* Task material:
○ ○ ○ ○
/-! ## What a path does next -/

/-- The stall reason that a wait carries (01 R43, 11 R253, R345). -/
def Wait.reason : Wait → Nat
  | .none => 0
  | .retry n | .pause n => n
  | .join .. => 7
  | .barrier .. | .tree .. => 6
  | .timeline .. => 5
  | .matrix _ => 4
  | .spres _ | .compare _ | .compareFail .. | .commit .. | .held _ | .heldDone _ => 13
  | .parked | .trap => 12

/-- The answer of `prepare`: the path cannot issue and waits under a reason; or it does something other than issue an instruction
(a trap is delivered, a merge, a parked access that resumes); or it is at an instruction of a length that may issue. -/
inductive Prep where
  | no (reason : Nat) (s : State)
  | act (reason : Nat) (s : State)
  | run (i : Instr) (len : Nat) (s : State)
deriving DecidableEq, Repr

/-- The counts that decode judges operands by (04 R87). -/
def Here.limits (h : Here) : Limits := ⟨h.t.vcount, h.t.scount, h.g.tileN, h.g.accN⟩

/-- The 64-bit words of an instruction from a physical key on: as many as its form has (04 R83). -/
def State.wordsAt (s : State) (k : Nat) : List Nat :=
  let w0 := s.mnat k 8
  w0 :: (List.range (formLen w0 / 8 - 1)).map fun i => s.mnat (k + 8 * (i + 1)) 8

/-- The comparator that matches an instruction address (20 R351). -/
def State.breakHit (s : State) (core vi : Nat) (va : DWord) : Option Nat :=
  let c := s.core core
  (List.range 8).find? fun i =>
    let w := (sget 0 c.bp i).toNat
    tbit w 63 && fld w 57 6 == vi && w % 2 ^ 57 == va.toNat

/-- The trap of a decode check (05 R112). -/
def decCause : DecTrap → Nat
  | .opcode => tcIllegalOpcode
  | .encoding => tcIllegalEncoding
  | .pair => tcIllegalPair

/-- Before an instruction issues: a window closes at it, a trap that waited in the window is delivered, the scoreboard holds it
back (04 R91, 11 R242, R253, R255). -/
def settle (s : State) (r : PathRef) (i : Instr) (len : Nat) : Prep :=
  let p := s.path r
  let cycle := (s.core r.core).cycle
  let closes := decide (p.window = 0) || (instrClosesWindow i) || s.syncWaits (s.hereAt r) i
  match p.hazard cycle (instrNames i) with
  | some n => if p.pendTrap.isSome then .act 12 (s.deliverPending r) else .no n (s.waitFor r n)
  | none =>
    if p.pendTrap.isSome && (closes || instrStays i) then .act 12 (s.deliverPending r)
    else
      match if p.away && closes then p.outstanding cycle else none with
      | some n => .no n (s.waitFor r n)
      | none =>
        .run i len (if closes && (p.away || p.window != 0) then s.modPath r fun p => { p with window := 0, away := false, ahead := [] }
                    else s)

/-- The cluster's instruction cache: a miss asks for the line, counts one slip, and freezes the path (11 R256).  `key` is where
the instruction stands; a line with an uncorrectable word is logged (19 R338). -/
def State.icMiss (s : State) (r : PathRef) (vi key : Nat) : Option State :=
  let a := icKey vi (s.path r).pc.toNat
  let k := clusterOf r.core
  let c := s.cluster k
  if c.icache.contains a then none
  else
    let frozen := (s.path r).wait == .retry 9
    let s1 := s.setCluster k { c with icmiss := minsert a c.icmiss, slip := if frozen then c.slip else sat32 (c.slip + 1) }
    let s2 := if !frozen && s.mbad (lineOf key) 64 then s1.logRead (s.hereAt r) 3 0 (key / 2 ^ 52) (s.path r).pc.toNat else s1
    some (s2.waitFor r 9)

/-- The instruction at which a path waits has issued: it is not stopped before it issues a second time (20 R351). -/
def Wait.issued : Wait → Bool
  | .none | .retry _ => false
  | _ => true

/-- Fetch and decode at a path's program counter (TLANE of a decode trap: the lowest active lane, log 36): translation with SRC 3
(19 R330), instruction cache, breakpoints before decode (20 R351), decode (05 R112). -/
def fetch (s : State) (r : PathRef) : Prep :=
  let h := s.hereAt r
  let pc := h.p.pc
  let low := leastOf h.p.mask
  match s.translate r.core h.g.vi { h.t with xt := [] } pc.toNat false with
  | .bad true cause base psz =>
    if !s.faultRoom r.core 1 then .no 12 (s.waitFor r 12)
    else .act 12 ((s.postFaults h 3 0 0 [(pc.toNat, cause, base, psz)]).trapHere r 8 tcMemFatal pc.toNat low)
  | .bad false cause base psz =>
    if !s.faultRoom r.core 1 then .no 12 (s.waitFor r 12)
    else .act 12 (s.park h 3 0 [(pc.toNat, cause, base, psz)] (h.allLanes pc.toNat) .again pc (pc + 8))
  | .ok tgt pa w base size =>
    let s1 := s.tlbKeep r.core h.g.vi pc.toNat (.ok tgt pa w base size)
    match s1.icMiss r h.g.vi (pKey tgt pa) with
    | some s2 => .no 9 s2
    | none =>
      let ws := s1.wordsAt (pKey tgt pa)
      let len := formLen (ws.getD 0 0)
      match if h.p.skipCmp || h.p.wait.issued then none else s1.breakHit r.core h.g.vi pc with
      | some n =>
        if h.p.pendTrap.isSome then .act 12 (s1.deliverPending r)
        else .act (if (s1.core r.core).dbgen.getLsbD h.g.vi then 14 else 12)
          (s1.takeTrap r 1 n ⟨tcBreak, BitVec.ofNat 64 n, low, pc, pc + BitVec.ofNat 64 len, 0⟩)
      | none =>
        match decode h.limits pc.toNat ws with
        | .error e => .act 12 (s1.trapHere r len (decCause e) 0 low)
        | .ok (i, len) => settle s1 r i len

/-- The state of an outcome that goes on. -/
def nextOr (o : Res) (s : State) : State :=
  match o with
  | .next t => t
  | _ => s

/-- A parked access resumes; otherwise the path's instruction, which in one that it has issued and waits in needs no line again
(11 R256). -/
def fetchOr (s : State) (r : PathRef) : Prep :=
  let p := s.path r
  if p.parked.isSome then .act 12 (nextOr (s.resumeParked r false) s)
  else match if p.wait.fresh then none else p.code with
    | some q => settle s r q.1 q.2
    | none => fetch s r

/-- What a path does next. -/
def prepare (s : State) (r : PathRef) : Prep :=
  let t := s.team r.core r.slot
  let p := t.path r.path
  if t.life ≠ .running ∨ p.mask = [] ∨ p.onChip = false then .no 15 s
  else if p.eclipse.isSome then .no 14 s
  else
    match p.wait with
    | .parked | .trap => .no 12 s
    | .join tok inst => if t.joinReady tok inst then .act 7 (s.tryMerge r.core r.slot tok inst) else .no 7 s
    | .matrix _ => .no 4 s
    | .pause n => .act n (s.modPath r fun p => { p with wait := .none })
    | .commit .. => .no (s.commitReason r.core r.slot) s
    | .compare fs => if s.compareStuck r fs then .no 12 s else fetchOr s r
    | .held ids =>
      match (s.core r.core).heldVerdict ids with
      | some b => .act 13 (s.modPath r fun p => { p with wait := .heldDone b })
      | none => .no 13 s
    | _ => fetchOr s r

/-- The path waits in an instruction that it has issued: it keeps it. -/
def State.keepCode (s : State) (r : PathRef) (i : Instr) (len : Nat) : State :=
  if (s.path r).live && !(s.path r).wait.fresh then s.modPath r fun p => { p with code := some (i, len) } else s

/-- An attempt left its path waiting: for something that is tried again, held before it issues (10 R233), or where it already stood. -/
def stalled (old new : Wait) : Bool :=
  match new with
  | .retry _ | .held _ => true
  | .none => false
  | w => w == old

/-! ## Units, passes, debits (11 R250 to R252, R258) -/

/-- The units of 11 R250; `both` takes the two FMA pipes. -/
inductive IssueUnit where
  | fma | both | scalar | mem | port
deriving DecidableEq, Repr

def instrUnit (i : Instr) : IssueUnit :=
  match i.view with
  | .s maj .. => if maj < 0x30 then .scalar else if maj < 0x70 then .fma else if maj < 0x90 then .mem else .port
  | .prism _ => .fma
  | .pair .. => .both
  | _ => .scalar

/-- A W-pair or prism takes both issue slots. -/
def instrWide (i : Instr) : Bool :=
  match i.view with
  | .prism _ | .pair .. => true
  | _ => false

def instrSpecial (i : Instr) : Bool :=
  match i.view with
  | .s maj .. => 0x50 ≤ maj && maj ≤ 0x58
  | _ => false

/-- A memory-pipe instruction with lanes takes a guard. -/
def instrWithLanes (i : Instr) : Bool :=
  match i.view with
  | .s _ _ _ f => f.guard
  | _ => true

/-- The debit of an issue (11 R258). `steps` is the occupancy of a step it queued.  DESIGN CHOICE (log 49): `amaxrd`, which touches no
lane (07 R160), makes one pass. -/
def instrDebit (i : Instr) (passes steps : Nat) : Nat :=
  match i.view with
  | .s maj .. =>
    if maj < 0x30 then 1
    else if maj = 0x66 then 2
    else if 0x50 ≤ maj ∧ maj ≤ 0x58 then 4 * passes
    else if maj < 0x70 then 2 * passes
    else if maj < 0x90 then (if (instrWithLanes i) then 2 * passes else 1)
    else if maj = 0x94 ∨ maj = 0x95 then 4 * steps
    else if maj < 0xC0 then 8
    else 1
  | .prism _ => 2 * passes
  | .pair .. => 4 * passes
  | _ => 1

/-- Cycles from issue to the write of the destination, and the reason a reader waits under (11 R252, R253); scratchpad data, `aread`
and the limit accumulator's results have their own times (`dueOf`). -/
def instrLatency (i : Instr) (passes width : Nat) : Nat × Nat :=
  match i.view with
  | .s maj sub _ _ =>
    if maj = 0x7B then (2, 2)
    else if maj = 0xB4 then (16, 3)
    else if maj < 0x30 ∨ maj = 0x66 ∨ maj = 0x7D ∨ maj = 0x82 ∨ maj = 0x93 ∨ maj = 0xA2 ∨ maj = 0xBA ∨
      maj = 0xBE ∨ 0xC0 ≤ maj then (2, 1)
    else if (instrSpecial i) then (4 * (passes - 1) + 16, 1)
    else if (maj = 0x6C ∨ maj = 0x6D ∨ maj = 0x6E) ∧ 32 ≤ sub then (passes - 1 + 4 + 2 * (width / 32), 1)
    else (passes - 1 + 4, 1)
  | .ctl .. => (2, 1)
  | _ => (passes - 1 + 4, 1)

/-- Cycles in which an instruction keeps its unit (11 R251): one for each pass, four for a special function's, one for `amaxrd`, which
touches no lane (07 R160). -/
def instrBusy (i : Instr) (passes : Nat) : Nat :=
  match i.view with
  | .s maj .. => if maj = 0x66 then 1 else if instrSpecial i then 4 * passes else passes
  | _ => passes

/-! ## The wheel of the scratchpad's banks (08 R170) -/

/-- Cycle c of bank b belongs to the vector lanes: slots 0 to 3 of eight. -/
def vectorSlot (bank cycle : Nat) : Bool := (cycle + bank) % 8 < 4

/-- The vector slots that a pass issued in a cycle may use in a bank, and that no earlier pass has claimed. -/
def freeSlots (claims : List (Nat × Nat)) (cycle bank : Nat) : List (Nat × Nat) :=
  (((List.range 8).map (· + cycle + 1)).filter fun c => vectorSlot bank c && !claims.contains (bank, c)).map fun c => (bank, c)

/-- The claims of a pass with these granules, if every bank it names has the slots. -/
def claimPass (claims : List (Nat × Nat)) (cycle : Nat) (granules : List Nat) : Option (List (Nat × Nat)) :=
  granules.foldl (fun acc g => acc.bind fun l => (freeSlots l cycle (g % 32)).head?.map fun q => q :: l) (some claims)

/-- The first cycle from one on at which a pass can claim its slots: within eight cycles every earlier claim lies behind. -/
def passCycle (claims : List (Nat × Nat)) (granules : List Nat) : Nat → Nat → Nat × List (Nat × Nat)
  | 0, cycle => (cycle, claims)
  | fuel + 1, cycle =>
    match claimPass claims cycle granules with
    | some l => (cycle, l)
    | none => passCycle claims granules fuel (cycle + 1)

/-- The cycles in which the passes of an instruction issue from a cycle on, and the claims after them. -/
def passCycles : List (List Nat × List Nat) → List (Nat × Nat) → Nat → List (List Nat × Nat) × List (Nat × Nat)
  | [], claims, _ => ([], claims)
  | q :: l, claims, cycle =>
    let a := passCycle claims q.2 9 cycle
    let r := passCycles l a.2 (a.1 + 1)
    ((q.1, a.1) :: r.1, r.2)

/-- The first pass of a memory instruction has to wait before issue, under reason 3. -/
def CoreSt.banksWait (c : CoreSt) (parts : List (List Nat × List Nat)) : Bool :=
  match parts with
  | [] => false
  | q :: _ => (claimPass c.claims c.cycle q.2).isNone

/-- The cycles at which lanes of a destination are written (11 R252): `aread` 8 cycles after issue, the limit accumulator's results 16,
lanes on the core's own slice 12 cycles after their pass. -/
def dueOf (i : Instr) (cycle : Nat) (sched : List (List Nat × Nat)) (d : Pend) : List (Nat × Nat) :=
  match i.view with
  | .s maj .. =>
    if maj = 0x98 then d.vals.map fun q => (q.1, cycle + 8)
    else if maj = 0xB3 ∨ maj = 0xB4 ∨ maj = 0xB5 then d.vals.map fun q => (q.1, cycle + 16)
    else (sched.map fun q => q.1.map fun l => (l, q.2 + 12)).flatten
  | _ => []

/-! ## The issue cycle -/

/-- A path that is ready in a cycle, with what 11 R250 to R259 ask about its next instruction; `trap` says that the instruction ends in
a trap detected at issue, which takes no slot (11 R240). -/
structure Cand where
  r : PathRef
  i : Instr
  passes : Nat
  debit : Nat
  cls : Nat
  admitNo : Nat
  yielded : Nat
  forced : Bool
  readyFor : Nat
deriving DecidableEq, Repr

/-- What the paths of a core were found to do in a cycle: the state, the ready ones, the reasons of the others. -/
structure Poll where
  s : State
  ready : List Cand
  why : List (PathRef × Nat)
deriving Repr

/-- The paths of a core that hold an on-chip entry, by slot and index. -/
def State.corePaths (s : State) (core : Nat) : List PathRef :=
  ((s.slotsOf core).map fun k => ((s.team core k).livePaths.filter fun i => ((s.team core k).path i).onChip).map
    fun i => (⟨core, k, i⟩ : PathRef)).flatten

/-- Passes of an instruction: the ranks of the active mask, or more where a memory instruction is split (01 R14, 08 R170). -/
def passCount (s s1 : State) (r : PathRef) : Nat :=
  max (ranks (s.path r).mask).length ((s1.team r.core r.slot).passes - (s.team r.core r.slot).passes)

/-- An attempt ended in a trap detected at decode or issue: nothing was counted, and the path is in a handler, ended or stopped
(11 R240). -/
def trapped (s s1 : State) (r : PathRef) : Bool :=
  let p := s.path r
  let q := s1.path r
  (s1.team r.core r.slot).issued == (s.team r.core r.slot).issued &&
    (q.wait == .trap || q.eclipse.isSome || q.inh && !p.inh)

/-- A wait in an instruction that had issued is over: the path may go on in the same cycle (08 R187). -/
def waitOver (old : Wait) (p : Path) : Bool := !old.tries && p.live && p.wait == .none && p.eclipse.isNone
○ ○ ○ ○
* Task item: Throughout the material above, find every line holding "pause" and copy it.

* Reply:
  | .retry n | .pause n => n
    | .pause n => .act n (s.modPath r fun p => { p with wait := .none })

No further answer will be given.